▸ **Work instructions**
Go over the entries below line by line, copying each one that contains the word "xfer".

═══ Data to examine ═══

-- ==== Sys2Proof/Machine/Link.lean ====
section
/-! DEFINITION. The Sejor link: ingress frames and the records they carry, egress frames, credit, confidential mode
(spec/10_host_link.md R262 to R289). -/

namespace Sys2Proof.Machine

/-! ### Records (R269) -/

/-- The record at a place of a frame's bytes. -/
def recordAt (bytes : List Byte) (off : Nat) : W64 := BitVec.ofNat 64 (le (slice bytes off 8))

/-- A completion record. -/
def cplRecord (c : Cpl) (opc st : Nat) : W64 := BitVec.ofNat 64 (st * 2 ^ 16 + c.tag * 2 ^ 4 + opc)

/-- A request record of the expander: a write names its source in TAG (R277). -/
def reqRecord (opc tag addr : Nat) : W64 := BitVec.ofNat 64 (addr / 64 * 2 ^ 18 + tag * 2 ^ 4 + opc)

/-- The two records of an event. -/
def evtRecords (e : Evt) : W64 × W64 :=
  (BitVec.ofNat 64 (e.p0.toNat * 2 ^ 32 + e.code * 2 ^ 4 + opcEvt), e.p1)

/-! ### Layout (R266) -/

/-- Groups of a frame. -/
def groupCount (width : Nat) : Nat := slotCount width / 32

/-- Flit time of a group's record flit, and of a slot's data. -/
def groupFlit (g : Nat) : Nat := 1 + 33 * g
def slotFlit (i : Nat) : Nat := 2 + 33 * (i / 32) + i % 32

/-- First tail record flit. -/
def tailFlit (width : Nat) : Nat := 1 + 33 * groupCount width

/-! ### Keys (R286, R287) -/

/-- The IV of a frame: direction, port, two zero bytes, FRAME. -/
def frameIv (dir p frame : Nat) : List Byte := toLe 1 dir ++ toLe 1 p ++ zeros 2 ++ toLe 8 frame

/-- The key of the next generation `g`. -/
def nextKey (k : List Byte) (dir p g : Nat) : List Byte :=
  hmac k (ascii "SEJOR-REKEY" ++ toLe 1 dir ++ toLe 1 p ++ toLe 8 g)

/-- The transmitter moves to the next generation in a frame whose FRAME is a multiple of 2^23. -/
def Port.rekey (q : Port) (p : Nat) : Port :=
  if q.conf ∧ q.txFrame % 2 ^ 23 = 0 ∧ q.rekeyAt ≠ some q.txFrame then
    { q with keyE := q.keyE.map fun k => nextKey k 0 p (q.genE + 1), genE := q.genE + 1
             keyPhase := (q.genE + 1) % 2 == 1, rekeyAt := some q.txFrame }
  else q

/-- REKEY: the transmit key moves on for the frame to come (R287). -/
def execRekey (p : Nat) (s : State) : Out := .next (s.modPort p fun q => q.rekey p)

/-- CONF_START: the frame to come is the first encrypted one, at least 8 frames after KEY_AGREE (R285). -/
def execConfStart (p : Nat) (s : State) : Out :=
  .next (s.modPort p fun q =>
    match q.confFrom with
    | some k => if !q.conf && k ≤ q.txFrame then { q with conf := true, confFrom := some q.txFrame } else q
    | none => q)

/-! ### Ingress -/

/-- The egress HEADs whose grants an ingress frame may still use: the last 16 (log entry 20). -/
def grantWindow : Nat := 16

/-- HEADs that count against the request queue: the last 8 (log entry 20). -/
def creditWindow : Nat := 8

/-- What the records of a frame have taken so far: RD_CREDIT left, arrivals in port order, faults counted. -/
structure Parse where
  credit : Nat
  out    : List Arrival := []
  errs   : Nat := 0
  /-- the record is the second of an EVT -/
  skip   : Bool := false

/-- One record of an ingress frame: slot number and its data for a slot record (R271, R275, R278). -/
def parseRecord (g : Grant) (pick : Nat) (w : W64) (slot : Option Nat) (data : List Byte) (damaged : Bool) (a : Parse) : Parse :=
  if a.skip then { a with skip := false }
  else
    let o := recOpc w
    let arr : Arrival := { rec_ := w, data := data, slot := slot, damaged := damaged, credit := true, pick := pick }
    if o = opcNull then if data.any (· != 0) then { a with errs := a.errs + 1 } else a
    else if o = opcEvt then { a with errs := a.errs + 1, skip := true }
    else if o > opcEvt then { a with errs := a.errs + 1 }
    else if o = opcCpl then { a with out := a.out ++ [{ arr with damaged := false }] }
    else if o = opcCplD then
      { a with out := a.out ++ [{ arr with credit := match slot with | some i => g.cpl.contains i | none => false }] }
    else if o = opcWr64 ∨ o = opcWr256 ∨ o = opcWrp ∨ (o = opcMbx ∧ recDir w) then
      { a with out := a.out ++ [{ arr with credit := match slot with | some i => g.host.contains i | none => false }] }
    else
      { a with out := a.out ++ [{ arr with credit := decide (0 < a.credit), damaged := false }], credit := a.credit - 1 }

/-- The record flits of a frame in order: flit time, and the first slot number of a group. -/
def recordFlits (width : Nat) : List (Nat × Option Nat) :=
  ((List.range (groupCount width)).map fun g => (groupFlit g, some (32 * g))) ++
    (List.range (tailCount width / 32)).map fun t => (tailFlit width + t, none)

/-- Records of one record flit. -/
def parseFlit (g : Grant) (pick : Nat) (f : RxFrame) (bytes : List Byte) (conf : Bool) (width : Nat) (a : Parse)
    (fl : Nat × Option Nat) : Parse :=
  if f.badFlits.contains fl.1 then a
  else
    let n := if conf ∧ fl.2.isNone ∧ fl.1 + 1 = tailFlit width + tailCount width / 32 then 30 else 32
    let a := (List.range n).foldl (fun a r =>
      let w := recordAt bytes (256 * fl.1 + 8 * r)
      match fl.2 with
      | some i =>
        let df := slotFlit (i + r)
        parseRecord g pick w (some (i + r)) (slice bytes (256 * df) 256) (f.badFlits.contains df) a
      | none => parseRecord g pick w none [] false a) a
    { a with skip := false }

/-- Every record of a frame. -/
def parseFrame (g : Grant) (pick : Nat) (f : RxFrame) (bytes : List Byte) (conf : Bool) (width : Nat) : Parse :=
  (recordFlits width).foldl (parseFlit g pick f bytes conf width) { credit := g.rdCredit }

═══
═══ Data to examine ═══

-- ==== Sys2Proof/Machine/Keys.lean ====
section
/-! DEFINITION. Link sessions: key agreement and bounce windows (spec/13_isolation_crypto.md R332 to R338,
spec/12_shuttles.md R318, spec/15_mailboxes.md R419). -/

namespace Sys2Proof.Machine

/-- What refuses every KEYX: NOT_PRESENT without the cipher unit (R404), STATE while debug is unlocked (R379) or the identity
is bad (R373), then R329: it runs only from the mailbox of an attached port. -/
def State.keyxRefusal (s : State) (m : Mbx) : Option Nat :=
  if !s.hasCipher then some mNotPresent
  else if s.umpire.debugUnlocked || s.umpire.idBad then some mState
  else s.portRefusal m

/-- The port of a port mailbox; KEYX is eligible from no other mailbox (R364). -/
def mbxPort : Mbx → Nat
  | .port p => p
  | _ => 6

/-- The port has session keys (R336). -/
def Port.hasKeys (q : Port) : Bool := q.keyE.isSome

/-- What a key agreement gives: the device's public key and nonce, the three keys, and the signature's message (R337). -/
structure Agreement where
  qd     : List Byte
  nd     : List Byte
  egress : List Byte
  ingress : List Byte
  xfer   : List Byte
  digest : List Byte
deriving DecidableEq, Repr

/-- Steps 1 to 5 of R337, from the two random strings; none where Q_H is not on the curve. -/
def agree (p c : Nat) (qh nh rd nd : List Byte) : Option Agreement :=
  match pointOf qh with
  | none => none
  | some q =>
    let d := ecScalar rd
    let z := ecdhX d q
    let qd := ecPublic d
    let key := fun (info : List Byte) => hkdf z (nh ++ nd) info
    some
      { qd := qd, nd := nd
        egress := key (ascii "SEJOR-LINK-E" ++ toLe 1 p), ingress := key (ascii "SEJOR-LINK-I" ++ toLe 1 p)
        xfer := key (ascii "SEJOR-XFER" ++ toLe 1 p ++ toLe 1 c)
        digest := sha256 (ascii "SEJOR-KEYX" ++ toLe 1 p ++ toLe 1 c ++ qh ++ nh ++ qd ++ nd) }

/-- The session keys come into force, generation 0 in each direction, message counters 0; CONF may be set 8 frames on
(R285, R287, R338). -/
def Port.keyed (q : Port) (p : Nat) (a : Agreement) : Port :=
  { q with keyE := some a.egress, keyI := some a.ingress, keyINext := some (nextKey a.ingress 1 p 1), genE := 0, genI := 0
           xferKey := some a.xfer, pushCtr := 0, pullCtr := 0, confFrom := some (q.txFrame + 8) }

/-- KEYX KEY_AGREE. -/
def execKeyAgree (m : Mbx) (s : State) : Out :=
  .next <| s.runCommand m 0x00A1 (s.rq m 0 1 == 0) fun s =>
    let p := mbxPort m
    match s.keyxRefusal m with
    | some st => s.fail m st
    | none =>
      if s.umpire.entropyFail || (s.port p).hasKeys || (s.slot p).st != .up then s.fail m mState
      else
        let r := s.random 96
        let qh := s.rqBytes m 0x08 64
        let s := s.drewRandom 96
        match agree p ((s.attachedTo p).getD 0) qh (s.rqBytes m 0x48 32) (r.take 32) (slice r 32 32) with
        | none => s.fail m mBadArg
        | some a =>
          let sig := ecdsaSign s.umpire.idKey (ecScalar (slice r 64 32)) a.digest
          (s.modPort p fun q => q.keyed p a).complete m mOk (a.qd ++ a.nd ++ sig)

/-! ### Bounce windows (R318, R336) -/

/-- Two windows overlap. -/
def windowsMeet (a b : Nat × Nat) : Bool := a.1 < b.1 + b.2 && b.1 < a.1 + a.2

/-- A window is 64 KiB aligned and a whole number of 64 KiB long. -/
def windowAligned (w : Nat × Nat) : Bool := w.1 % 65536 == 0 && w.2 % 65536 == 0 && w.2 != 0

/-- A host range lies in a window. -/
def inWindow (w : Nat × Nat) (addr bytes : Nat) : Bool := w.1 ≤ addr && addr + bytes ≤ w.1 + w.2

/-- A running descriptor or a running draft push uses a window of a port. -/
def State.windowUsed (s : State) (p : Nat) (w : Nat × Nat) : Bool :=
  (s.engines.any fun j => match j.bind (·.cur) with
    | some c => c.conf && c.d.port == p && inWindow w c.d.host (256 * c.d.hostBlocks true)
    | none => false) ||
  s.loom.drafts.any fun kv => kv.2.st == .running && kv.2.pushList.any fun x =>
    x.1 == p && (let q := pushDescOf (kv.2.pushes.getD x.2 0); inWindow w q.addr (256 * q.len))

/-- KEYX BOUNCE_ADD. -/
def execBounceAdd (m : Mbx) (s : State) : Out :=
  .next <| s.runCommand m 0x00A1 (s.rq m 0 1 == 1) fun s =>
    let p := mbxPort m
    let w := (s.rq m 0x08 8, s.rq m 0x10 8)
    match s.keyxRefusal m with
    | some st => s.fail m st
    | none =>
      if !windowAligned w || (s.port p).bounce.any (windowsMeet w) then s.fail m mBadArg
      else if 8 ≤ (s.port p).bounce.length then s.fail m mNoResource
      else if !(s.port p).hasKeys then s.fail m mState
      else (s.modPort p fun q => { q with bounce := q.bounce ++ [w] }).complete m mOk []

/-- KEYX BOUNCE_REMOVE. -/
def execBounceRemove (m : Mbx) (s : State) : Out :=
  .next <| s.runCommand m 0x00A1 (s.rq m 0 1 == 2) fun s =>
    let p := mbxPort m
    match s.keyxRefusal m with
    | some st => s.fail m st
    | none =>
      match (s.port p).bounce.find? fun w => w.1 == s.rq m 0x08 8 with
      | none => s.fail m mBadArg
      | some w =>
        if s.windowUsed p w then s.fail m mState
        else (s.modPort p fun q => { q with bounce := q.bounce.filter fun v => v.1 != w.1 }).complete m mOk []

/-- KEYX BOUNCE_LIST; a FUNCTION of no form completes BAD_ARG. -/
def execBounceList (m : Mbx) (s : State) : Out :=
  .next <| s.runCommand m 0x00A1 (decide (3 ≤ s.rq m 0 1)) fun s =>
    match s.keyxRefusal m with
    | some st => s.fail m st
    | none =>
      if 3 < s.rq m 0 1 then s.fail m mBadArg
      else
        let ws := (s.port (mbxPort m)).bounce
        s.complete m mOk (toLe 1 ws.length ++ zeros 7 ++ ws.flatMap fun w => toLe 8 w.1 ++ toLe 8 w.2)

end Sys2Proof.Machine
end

═══

▸ **Result of the task**
  xfer   : List Byte
        xfer := key (ascii "SEJOR-XFER" ++ toLe 1 p ++ toLe 1 c)
           xferKey := some a.xfer, pushCtr := 0, pullCtr := 0, confFrom := some (q.txFrame + 8) }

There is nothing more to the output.